About.com explores the options
Unless is really cold (0 or below), really rainy (rare on Colorado’s Front Range) or really blizzarding (also rare, and when it is, shoveling is aerobic and strengthening), it’s morning for me. First I do a light workout at home, and then my neighbor, Vivian, and I go for a two-mile walk at 7:00 every weekday morning. I grab a pair of poles, and though I’ve offered her loaners, she walks empty-handed. We have been doing this for more than 15 years. But is it the “best” time of day to walk? For us it is, because neither of us generally has a conflict at that time of morning.

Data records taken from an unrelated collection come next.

-- ==== Sys2Proof/Tests/WitnessEngines.lean ====
section
/-!
SUPPORT. Sys2Proof/Tests/WitnessEngines.lean: witnesses, as in Witness.lean, for the statements about engines, the
exchange, peers, the host and Kettle.
-/
namespace Sys2Proof.Tests
set_option Elab.async false
open Sys2Proof Sys2Proof.Machine

/-- A queued job. -/
def job (w : W256) (caps : List RegVal := []) : Job :=
  { id := 1, word := w, caps := caps, asid := 0, ctx := 1, launch := 0, cluster := 0 }

/-- An engine with these jobs; ASID 0 owns tile 0 of cluster 0, and launch 0 holds core 0's scratchpad. -/
def engined (e : EngineIx) (js : List Job) : State :=
  { small with
    engines := [(e.toNat, { jobs := js })]
    allotments := [⟨0, 0, 0, 0x40000⟩]
    clusters := [(0, { tlb := pages, own := (Vector.replicate 16 0).set 0 0x200 })] }

/-- The job is at the head of its engine, and may start. -/
def runs (s : State) (e : EngineIx) (kind : EngineKind) (j : Job) : Bool :=
  (s.engine e).head == some j && engineKind e == kind && !(kind.serial j.cmd && (s.engine e).oneBusy) && s.jobWait e j == .go

theorem runs_iff (s : State) (e : EngineIx) (kind : EngineKind) (j : Job) : runs s e kind j = true → Runs s e kind j := by
  simp only [runs, Bool.and_eq_true, beq_iff_eq, Bool.not_eq_true']
  exact fun ⟨⟨⟨a, b⟩, c⟩, d⟩ => ⟨a, b, c, d⟩

/-- An unmapped address of /mem. -/
def unmapped : RegVal := capOf 8 0 0x20000 0x100000

/-- A refused capability; too many extras for the registers left; a word of an unknown command; a NOP, with the queue
one short of full, and full; a running and a queued job; a job that has ended; a wait whose job is over, and one not. -/
theorem witness_JobResults : let s := { holding [(62, num 0x13)] with engines := (engined 0 [job 0, { job 0 with id := 2, stage := .running }]).engines }
    let full (n : Nat) : List Job := List.replicate n (job 0)
    let j : Job := { job 0 with stage := .ended }
    s.handleCheck 0 (s.reg 5) permE [2] = some .capTag ∧ s.handleCheck 0 (s.reg 12) permE [2] = none ∧
    s.targetEngine 12 = 0 ∧ ¬ 64 ≤ 62 + (extras (s.bits 62)).length ∧ 64 ≤ 63 + (extras (s.bits 62)).length ∧
    (s.commandBad 0 .matrix (s.bits 6) [] (fun _ => 0)).isSome ∧ s.commandBad 0 .matrix 0 [] (fun _ => 0) = none ∧
    wf 0 0 8 ≠ 0x52 ∧ (s.engine 0).turnTaken s.cycle s.cx.core = false ∧
    Engine.turnTaken { turn := some (s.cycle, 5) } s.cycle 3 = true ∧ (s.cluster 0).counters.length < 256 ∧
    (full 2).length < 256 ∧ EngineKind.matrix.depth - (full 2).length < 256 ∧ (full 63).length < EngineKind.matrix.depth ∧ EngineKind.matrix.depth ≤ (full 64).length ∧
    statusCode ((s.engine 0).statusOf 0 1) = 2 ∧ statusCode ((s.engine 0).statusOf 0 2) = 1 ∧
    statusCode ((s.engine 0).statusOf 0 3) ≠ 1 ∧ statusCode ((s.engine 0).statusOf 0 3) ≠ 2 ∧
    (s.jobOf 0 2).any (fun j => j.asid == 0 && j.stage != .queued) = true ∧
    (s.jobOf 0 1).any (fun j => j.asid == 0 && j.stage == .queued && !j.ev && !j.arrives && j.cq.isNone) = true ∧
    (s.engine 0).xfers = [] ∧ ((engined 0 [j]).jobOf 0 1 = some j ∧ j.ev = false ∧ j.cq = none ∧ j.counts = []) ∧
    (let u : State := { waits (.job 21 12 7) with engines := s.engines }
     u.boundAt slot1 = some 2 ∧ (u.getCtx 2).any (fun c => c.wait == .job 21 12 7 &&
       (u.handleCheck c.asid (c.reg 12) permE [2]).isNone) = true ∧
     (u.openNode 0 3 0).map Node.body = some (.engine 0) ∧ statusCode ((u.engine 0).statusOf 0 1) = 2) := by decide +kernel

/-- No job of the tile, with its owner and another; a job of the tile; a swap that waits for a job, and one that need
not. -/
theorem witness_SwapResults : let s := engined 0 []
    let m := job 0x10
    let w : Swap := ⟨2, 0, 0, [1], 1, [1]⟩
    small.handleCheck 0 (small.reg 5) permE [2] = some .capTag ∧ s.handleCheck 0 (s.reg 12) permE [2] = none ∧
    (s.targetEngine 12 = 0 ∧ engineKind 0 = .matrix ∧ engineKind 64 ≠ .matrix) ∧
    (s.ownsTile 0 0 0 = true ∧ small.ownsTile 0 0 0 = false ∧ (s.engine 0).jobs = [] ∧ (s.engine 0).swaps = []) ∧
    m.usesTile 0 = true ∧ (∀ k ∈ s.allCtxs, ∀ p ∈ k.pend, p.reads = []) ∧
    (let u : State := { waits (.aswap 0 21 12 0) with
       engines := [(0, { jobs := [m], swaps := [w] })], clusters := s.clusters }
     (u.engine ((0 : ClusterIx).setWidth 8)).swaps = [w] ∧ w.ctx ≠ 0 ∧ (u.getCtx 2).any (fun c => c.wait == .aswap 0 21 12 0) = true ∧
     w.waits.any (fun id => (u.jobOf 0 id).isSome) = true ∧
     (let v : State := { u with engines := [(0, { swaps := [w] })] }
      w.waits.all (fun id => (v.jobOf 0 id).isNone) = true ∧ v.ownsTile 0 w.tile.toNat w.asid = true)) := by decide +kernel

/-- One element of one byte from 0x200 to 0x400 of the scratchpad. -/
def copies : CopyRegs := { src := capOf 0 0 0x200 0x40000, dst := capOf 0 0 0x400 0x40000 }

/-- A transfer of those registers. -/
def xfer : Xfer := { id := 1, asid := 0, ctx := 1, launch := 0, core := 0, regs := copies, todo := [32, 33] }

/-- A bad source, a bad destination, an element outside, a good copy with a free entry and with none; a transfer whose
next sector is ready; a replay with nothing parked and with one sector; an abort. -/
theorem witness_CopyResults : let s (r : CopyRegs) : State := { small with cx := { me with copy := r } }
    let e := copyEngine 0
    let j : Job := job (0x30 + 2 ^ 64)
    let busy (x : Xfer) : State := { small with engines := [(e.toNat, { jobs := [j], xfers := [x] })] }
    (small.handleCheck 0 small.cx.copy.src permR [0]).isSome ∧
    ((s { copies with dst := {} }).handleCheck 0 copies.src permR [0] = none ∧
      ((s { copies with dst := {} }).handleCheck 0 {} permW [0]).isSome) ∧
    ((s copies).handleCheck 0 copies.dst permW [0] = none ∧ copies.mode.getLsbD 32 = false ∧
      ({ copies with src := capOf 0 0 0x40000 0x40000 } : CopyRegs).outOfBounds = some 0x040) ∧
    (good (s copies).copyCheck (fun u => u.cx == (s copies).cx && u.engines == (s copies).engines && u.mem == small.mem) = true ∧
      copies.sectors = [32] ∧ ((s copies).engine e).xfers = [] ∧ ((s copies).engine e).turnTaken 0 0 = false ∧
      Engine.turnTaken { turn := some (0, 1) } 0 0 = true ∧ 32 ≤ (List.replicate 32 xfer).length) ∧
    (let c : Ctx := { second with run := .waiting, wait := .cpyGo 21, copy := copies }
     (with2 c).boundAt slot1 = some 2 ∧ (with2 c).getCtx 2 = some c ∧ ((with2 c).engine (copyEngine (clusterOf c.core))).xfers = [] ∧
     c.copy.sectors ≠ []) ∧
    ((busy xfer).xferOf e 1 = some xfer ∧ xfer.todo.contains 32 = true ∧ ((busy xfer).engine e).xferReady xfer = true ∧
      good ((busy xfer).moveSector (engineCluster e) xfer 32) (fun r => r.2.isEmpty && r.1.engines == (busy xfer).engines) = true ∧
      xfer.todo.filter (· != 32) ≠ []) ∧
    runs (busy xfer) e .copy j = true ∧ ((engined e [j]).jobXfer e j = none) ∧
    ((busy xfer).jobXfer e j = some xfer ∧ xfer.parked = [] ∧ xfer.regs.bar.tag = false ∧ xfer.regs.mode.getLsbD 33 = false) ∧
    (let x : Xfer := { xfer with todo := [], parked := [32] }
     (busy x).jobXfer e j = some x ∧
     good ((busy x).moveSector (engineCluster e) x 32) (fun r => r.2.isEmpty && r.1.engines == (busy x).engines) = true) := by
  decide +kernel

/-- A job that waits for no barrier, one whose barrier is still in the phase before, one whose barrier is poisoned, and
one whose barrier lies outside the allotment. -/
theorem witness_JobStarts :
    (([0x14, 0x15, 0x50, 0x51, 0x53] : List (BitVec 8)).all fun c => ((engined 0 [job 0]).engine 0).paused c == none) = true ∧
    let wait (ph loc : Nat) : Job := job (.ofNat 256 (0x100 + loc * 2 ^ 32 + ph * 2 ^ 52))
    let s (j : Job) := engined 0 [j]
    ((s (job 0)).engine 0).head = some (job 0) ∧ (s (job 0)).jobWait 0 (job 0) = .go ∧
    (s (wait 1 0)).jobWait 0 (wait 1 0) = .wait ∧ (s (wait 0 0)).jobWait 0 (wait 0 0) = .go ∧
    State.jobWait { s (wait 1 1) with mem := [⟨(Place.spad 0 32).key, 0x10⟩] } 0 (wait 1 1) = .skip ∧
    (s (wait 1 0x1FFFF)).jobWait 0 (wait 1 0x1FFFF) = .fault ∧
    ((engined 128 [job 0x50]).engine 128).jobs.countP (fun j => j.stage != .queued) < 8 ∧
    ((engined 0 [job 0, { job 0 with id := 2, stage := .running }]).engine 0).oneBusy = true := by decide +kernel

/-- MZERO, MMA and MMAS of zero words: they start, and the index rows of zeros fail; a row of 0 to 7 thirty-two times is
one that passes. An owner of another tile is refused. -/
theorem witness_MatrixResults : let s (c : W256) := engined 0 [job c]
    let dense (c : W256) : List Locator :=
      let m := MmaSpec.ofWord c
      [⟨1, 0, operandBytes m.ta m.pa⟩, ⟨2, 0, operandBytes m.tb m.pb⟩]
    let sparse (c : W256) : List Locator :=
      let m := MmaSpec.ofWord c
      [⟨1, 0, operandBytes m.ta m.pa⟩, ⟨2, 0, 16 * operandBytes m.tb m.pb⟩, ⟨3, 0, 16384⟩]
    runs (s 0) 0 .matrix (job 0) = true ∧ runs (s 0x10) 0 .matrix (job 0x10) = true ∧ runs (s 0x11) 0 .matrix (job 0x11) = true ∧
    runs (s 0x12) 0 .matrix (job 0x12) = true ∧ (s 0x12).startBad 0 (job 0x12) [] [] = none ∧
    (s 0x10).startBad 0 (job 0x10) (dense 0x10) [] = none ∧ (s 0x11).startBad 0 (job 0x11) (sparse 0x11) [] = none ∧
    (s 0x1012).startBad 0 (job 0x1012) [] [] = some (Cause.capPerm.code, 6) ∧ (s 0x10).powerLimited = false ∧
    (s 0x10).memErr = false ∧ indexRowOk 8 (List.replicate 256 0) = false ∧
    indexRowOk 8 ((List.range 256).map fun i => .ofNat 8 (i % 8)) = true := by decide +kernel

/-- A job of each of the three moves with an extra register, and its state. -/
def moves (c : W256) (v : RegVal) : State := engined 0 [job c [v]]

/-- The three moves start; a stale extra register is refused. -/
theorem witness_BankMoves : let v := area 0x40000
    runs (moves 0x13 v) 0 .matrix (job 0x13 [v]) = true ∧ runs (moves 0x14 v) 0 .matrix (job 0x14 [v]) = true ∧
    runs (moves 0x15 v) 0 .matrix (job 0x15 [v]) = true ∧ (moves 0x13 v).startBad 0 (job 0x13 [v]) [] [4] = none ∧
    (moves 0x14 v).startBad 0 (job 0x14 [v]) [] [4] = none ∧ (moves 0x15 v).startBad 0 (job 0x15 [v]) [] [4] = none ∧
    ((moves 0x13 (capOf 99 0 0 64)).startBad 0 (job 0x13 [capOf 99 0 0 64]) [] [4]).isSome ∧
    (moves 0x13 v).capNear 0 (job 0x13 [v]) 0 = true ∧ (moves 0x13 v).powerLimited = false := by decide +kernel

/-- Reads from the scratchpad and from an unmapped address, and a write to the scratchpad. -/
theorem witness_BankMoves_transfers : let v := area 0x40000
    good (readSectors 0 0 (Cap.ofBits v.val) 4 0 0 (moves 0x13 v)) (fun r => r.1.length == 128) = true ∧
    bad (readSectors 0 0 (Cap.ofBits unmapped.val) 4 0x20000 0 (moves 0x13 unmapped)) = true ∧
    (engWrite 0 0 (Cap.ofBits v.val) 10 0 (List.replicate 64 7) 0 [] (moves 0x14 v)).2.2.1.isNone = true := by
  decide +kernel

/-- A write to an unmapped address. -/
theorem witness_BankMoves_fault :
    (engWrite 0 0 (Cap.ofBits unmapped.val) 10 0x20000 [7] 0 [] (moves 0x14 unmapped)).2.2.1.isSome = true := by
  decide +kernel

Wendy Baumgardner, About.com’s “walking guide,” tackled the topic a few months ago in a piece called “The Best Time of Day to Walk and Exercise.” According to her sources, researchers say 6:00 p.m. is ideal, and maybe it is for people not coming home from work (or not still working), not preparing dinner, not eating dinner, not urging children to get their homework done or anything else that generally happens in the early evening. Walking before the day gets away from many of us is ideal — and for Vivian and me, our regular time has become ingrained. If you find it hard to make time for a daily walk, find a walking companion or small group. My friend, Marcia, and a group of women in Corte Madera, California, get out and walk every weekday morning too.





The best time is whenever it works for you! Some of the fitness/nutrition stuff is just nuts (pardon the pun). Exercise revs your metabolism so I would guess morning is a great time… it just doesn’t work for me. I’m more of a mid-day person.
100% agreement from me. I exercise in the morning — except when I’ve taken a class of some sort that met at some other time of day. “Experts” are now saying that exercising for 10 minutes 3X a day is just as effective as one 30-minute workout, but I find that hard to believe — except maybe working with light weights for a few minutes here and there.